Give the number of lines in the records below that include "Result", and nothing more.

Entries taken from a collection
....

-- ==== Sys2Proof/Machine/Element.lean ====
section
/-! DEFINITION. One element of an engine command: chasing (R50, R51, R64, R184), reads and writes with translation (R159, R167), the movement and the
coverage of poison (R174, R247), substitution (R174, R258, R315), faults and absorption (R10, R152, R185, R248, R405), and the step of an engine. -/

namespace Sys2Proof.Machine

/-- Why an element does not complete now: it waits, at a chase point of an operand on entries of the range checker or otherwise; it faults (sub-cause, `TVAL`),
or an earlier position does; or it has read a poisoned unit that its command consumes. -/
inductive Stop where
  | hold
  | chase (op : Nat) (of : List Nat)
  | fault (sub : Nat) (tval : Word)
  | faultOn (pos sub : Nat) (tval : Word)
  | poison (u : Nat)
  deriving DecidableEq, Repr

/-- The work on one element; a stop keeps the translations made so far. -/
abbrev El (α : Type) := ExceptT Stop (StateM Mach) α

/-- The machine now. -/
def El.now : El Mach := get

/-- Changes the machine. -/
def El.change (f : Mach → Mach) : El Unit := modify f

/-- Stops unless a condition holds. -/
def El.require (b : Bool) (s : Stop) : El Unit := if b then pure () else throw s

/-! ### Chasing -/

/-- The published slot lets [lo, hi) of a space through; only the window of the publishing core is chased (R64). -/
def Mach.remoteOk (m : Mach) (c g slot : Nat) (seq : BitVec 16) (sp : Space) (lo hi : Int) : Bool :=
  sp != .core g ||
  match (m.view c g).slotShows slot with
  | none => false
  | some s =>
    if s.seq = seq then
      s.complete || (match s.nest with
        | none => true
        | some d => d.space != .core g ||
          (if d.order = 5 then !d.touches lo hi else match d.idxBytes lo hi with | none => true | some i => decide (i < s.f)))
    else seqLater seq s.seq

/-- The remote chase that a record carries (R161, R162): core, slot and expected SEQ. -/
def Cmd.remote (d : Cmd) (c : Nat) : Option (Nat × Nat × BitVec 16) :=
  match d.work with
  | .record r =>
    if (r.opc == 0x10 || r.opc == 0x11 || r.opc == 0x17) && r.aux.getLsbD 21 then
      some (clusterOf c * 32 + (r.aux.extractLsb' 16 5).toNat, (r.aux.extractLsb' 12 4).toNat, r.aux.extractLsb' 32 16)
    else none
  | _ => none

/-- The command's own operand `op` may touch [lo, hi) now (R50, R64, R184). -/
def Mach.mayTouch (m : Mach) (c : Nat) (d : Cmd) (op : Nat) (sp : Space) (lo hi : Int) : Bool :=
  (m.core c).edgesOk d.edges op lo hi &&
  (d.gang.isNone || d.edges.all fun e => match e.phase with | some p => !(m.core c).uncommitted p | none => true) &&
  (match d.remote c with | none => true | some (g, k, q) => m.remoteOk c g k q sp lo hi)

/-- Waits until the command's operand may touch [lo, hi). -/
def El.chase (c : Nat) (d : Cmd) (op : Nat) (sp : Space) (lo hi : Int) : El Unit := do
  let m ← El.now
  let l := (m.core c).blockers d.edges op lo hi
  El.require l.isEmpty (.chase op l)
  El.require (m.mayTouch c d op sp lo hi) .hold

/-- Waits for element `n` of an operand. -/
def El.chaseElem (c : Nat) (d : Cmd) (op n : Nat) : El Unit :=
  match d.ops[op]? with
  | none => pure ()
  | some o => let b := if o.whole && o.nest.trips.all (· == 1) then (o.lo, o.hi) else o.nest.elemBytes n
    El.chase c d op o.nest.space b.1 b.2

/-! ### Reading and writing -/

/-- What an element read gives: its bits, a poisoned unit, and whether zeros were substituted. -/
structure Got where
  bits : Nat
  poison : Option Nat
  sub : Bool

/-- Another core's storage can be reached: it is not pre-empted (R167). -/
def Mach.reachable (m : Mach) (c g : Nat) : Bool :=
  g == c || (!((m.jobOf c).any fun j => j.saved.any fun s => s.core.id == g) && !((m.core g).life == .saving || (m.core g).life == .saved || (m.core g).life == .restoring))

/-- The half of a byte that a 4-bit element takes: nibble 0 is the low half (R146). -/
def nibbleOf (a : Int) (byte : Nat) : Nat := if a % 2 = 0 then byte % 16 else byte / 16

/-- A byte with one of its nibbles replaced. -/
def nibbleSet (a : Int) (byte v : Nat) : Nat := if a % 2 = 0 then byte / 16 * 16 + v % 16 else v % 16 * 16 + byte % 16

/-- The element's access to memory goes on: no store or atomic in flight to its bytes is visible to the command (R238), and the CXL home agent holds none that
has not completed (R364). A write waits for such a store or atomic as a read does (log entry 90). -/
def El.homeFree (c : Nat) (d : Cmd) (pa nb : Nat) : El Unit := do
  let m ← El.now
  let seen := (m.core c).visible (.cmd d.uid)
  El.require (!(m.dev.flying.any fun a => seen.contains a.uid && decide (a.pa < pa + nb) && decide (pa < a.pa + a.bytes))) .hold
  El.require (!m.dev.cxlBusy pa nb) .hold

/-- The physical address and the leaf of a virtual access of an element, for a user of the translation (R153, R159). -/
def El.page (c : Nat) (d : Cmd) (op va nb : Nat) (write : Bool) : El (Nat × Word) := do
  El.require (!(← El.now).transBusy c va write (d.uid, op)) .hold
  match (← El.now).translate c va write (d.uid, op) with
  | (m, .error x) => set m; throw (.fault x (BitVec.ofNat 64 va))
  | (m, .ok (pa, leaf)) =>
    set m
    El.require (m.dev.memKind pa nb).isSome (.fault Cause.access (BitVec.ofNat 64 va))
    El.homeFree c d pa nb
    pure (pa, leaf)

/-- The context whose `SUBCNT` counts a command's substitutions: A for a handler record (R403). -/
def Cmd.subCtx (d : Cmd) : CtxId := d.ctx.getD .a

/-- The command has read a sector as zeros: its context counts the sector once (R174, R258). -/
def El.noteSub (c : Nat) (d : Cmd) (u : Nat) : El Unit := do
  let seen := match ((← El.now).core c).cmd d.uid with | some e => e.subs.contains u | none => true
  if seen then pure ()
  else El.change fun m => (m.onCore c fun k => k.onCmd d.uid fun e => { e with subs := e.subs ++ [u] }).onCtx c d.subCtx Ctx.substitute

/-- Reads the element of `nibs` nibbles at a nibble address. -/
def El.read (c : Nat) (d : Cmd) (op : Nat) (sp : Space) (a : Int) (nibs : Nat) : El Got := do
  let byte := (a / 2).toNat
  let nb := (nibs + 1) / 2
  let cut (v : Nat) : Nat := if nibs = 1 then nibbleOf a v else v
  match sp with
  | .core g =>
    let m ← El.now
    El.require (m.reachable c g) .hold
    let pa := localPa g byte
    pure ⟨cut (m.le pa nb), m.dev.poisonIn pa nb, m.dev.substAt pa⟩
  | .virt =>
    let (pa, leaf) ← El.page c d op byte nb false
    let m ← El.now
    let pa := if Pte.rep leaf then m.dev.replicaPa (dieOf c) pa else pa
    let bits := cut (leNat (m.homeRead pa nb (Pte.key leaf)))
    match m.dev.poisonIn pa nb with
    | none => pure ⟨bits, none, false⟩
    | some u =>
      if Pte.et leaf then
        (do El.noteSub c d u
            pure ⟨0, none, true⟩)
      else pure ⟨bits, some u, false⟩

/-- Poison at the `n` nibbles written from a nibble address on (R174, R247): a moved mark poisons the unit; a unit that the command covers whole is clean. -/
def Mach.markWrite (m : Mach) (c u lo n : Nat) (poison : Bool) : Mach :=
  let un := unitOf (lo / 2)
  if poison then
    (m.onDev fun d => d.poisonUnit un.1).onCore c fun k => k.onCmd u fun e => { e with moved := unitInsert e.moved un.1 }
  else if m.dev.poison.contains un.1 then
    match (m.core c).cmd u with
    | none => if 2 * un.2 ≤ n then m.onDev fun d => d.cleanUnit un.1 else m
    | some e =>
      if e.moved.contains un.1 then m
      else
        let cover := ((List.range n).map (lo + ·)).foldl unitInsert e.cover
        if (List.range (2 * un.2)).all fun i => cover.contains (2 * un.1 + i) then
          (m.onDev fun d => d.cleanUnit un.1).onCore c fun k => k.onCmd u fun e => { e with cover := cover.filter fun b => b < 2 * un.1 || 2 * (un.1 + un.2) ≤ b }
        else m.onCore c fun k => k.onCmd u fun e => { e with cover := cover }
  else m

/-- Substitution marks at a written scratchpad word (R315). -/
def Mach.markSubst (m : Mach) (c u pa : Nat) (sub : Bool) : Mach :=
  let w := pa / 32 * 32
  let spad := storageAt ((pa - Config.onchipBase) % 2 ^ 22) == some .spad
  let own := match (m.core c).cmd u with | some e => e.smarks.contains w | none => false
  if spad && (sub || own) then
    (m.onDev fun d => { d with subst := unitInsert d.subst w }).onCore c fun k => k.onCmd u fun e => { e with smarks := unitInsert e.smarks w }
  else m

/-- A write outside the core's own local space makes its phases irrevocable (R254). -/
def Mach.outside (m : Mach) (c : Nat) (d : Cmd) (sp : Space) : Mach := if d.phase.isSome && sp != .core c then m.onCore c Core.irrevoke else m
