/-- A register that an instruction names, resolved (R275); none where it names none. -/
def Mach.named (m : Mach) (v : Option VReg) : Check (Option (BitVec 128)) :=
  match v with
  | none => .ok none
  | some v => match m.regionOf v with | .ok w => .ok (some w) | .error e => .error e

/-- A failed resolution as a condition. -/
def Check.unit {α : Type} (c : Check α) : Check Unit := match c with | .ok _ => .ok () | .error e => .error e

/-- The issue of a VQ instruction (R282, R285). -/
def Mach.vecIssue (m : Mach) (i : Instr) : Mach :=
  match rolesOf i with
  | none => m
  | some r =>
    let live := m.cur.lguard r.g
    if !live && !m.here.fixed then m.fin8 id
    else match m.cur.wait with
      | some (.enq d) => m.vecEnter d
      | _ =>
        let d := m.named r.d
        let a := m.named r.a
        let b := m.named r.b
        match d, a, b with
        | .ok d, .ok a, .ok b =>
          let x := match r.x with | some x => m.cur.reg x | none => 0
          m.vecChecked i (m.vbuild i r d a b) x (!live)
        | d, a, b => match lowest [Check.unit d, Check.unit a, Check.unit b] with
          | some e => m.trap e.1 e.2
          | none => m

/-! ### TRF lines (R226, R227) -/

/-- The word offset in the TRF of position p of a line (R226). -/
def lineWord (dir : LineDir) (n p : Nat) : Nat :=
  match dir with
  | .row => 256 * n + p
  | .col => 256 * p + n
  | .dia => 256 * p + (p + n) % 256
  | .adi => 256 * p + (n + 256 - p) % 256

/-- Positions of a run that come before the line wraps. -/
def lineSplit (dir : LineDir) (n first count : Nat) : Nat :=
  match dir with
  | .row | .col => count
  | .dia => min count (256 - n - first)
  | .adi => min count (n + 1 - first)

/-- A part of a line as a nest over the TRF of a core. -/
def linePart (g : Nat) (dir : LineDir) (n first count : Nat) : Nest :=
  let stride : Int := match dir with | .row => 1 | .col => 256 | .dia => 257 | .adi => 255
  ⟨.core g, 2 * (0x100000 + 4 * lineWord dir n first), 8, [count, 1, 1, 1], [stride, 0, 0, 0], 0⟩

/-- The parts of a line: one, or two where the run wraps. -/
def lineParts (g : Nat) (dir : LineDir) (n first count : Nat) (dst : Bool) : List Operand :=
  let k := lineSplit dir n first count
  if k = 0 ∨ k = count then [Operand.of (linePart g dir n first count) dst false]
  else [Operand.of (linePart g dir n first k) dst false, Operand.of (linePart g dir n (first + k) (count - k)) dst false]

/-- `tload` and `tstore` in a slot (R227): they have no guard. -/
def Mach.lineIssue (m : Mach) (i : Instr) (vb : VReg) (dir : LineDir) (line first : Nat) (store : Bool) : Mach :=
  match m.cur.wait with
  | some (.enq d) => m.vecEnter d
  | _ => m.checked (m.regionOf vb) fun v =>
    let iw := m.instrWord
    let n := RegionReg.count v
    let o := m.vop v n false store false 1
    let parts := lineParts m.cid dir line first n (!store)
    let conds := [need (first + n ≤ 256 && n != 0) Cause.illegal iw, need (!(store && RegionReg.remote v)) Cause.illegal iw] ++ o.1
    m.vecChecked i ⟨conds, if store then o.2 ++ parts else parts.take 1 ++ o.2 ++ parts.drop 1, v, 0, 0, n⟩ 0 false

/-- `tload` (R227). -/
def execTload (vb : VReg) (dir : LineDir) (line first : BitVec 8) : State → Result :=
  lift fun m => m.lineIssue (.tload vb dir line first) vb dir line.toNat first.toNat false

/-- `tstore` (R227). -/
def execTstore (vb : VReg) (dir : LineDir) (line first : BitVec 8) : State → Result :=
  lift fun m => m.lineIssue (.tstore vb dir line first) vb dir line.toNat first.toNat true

....

_TASK RESPONSE_. 2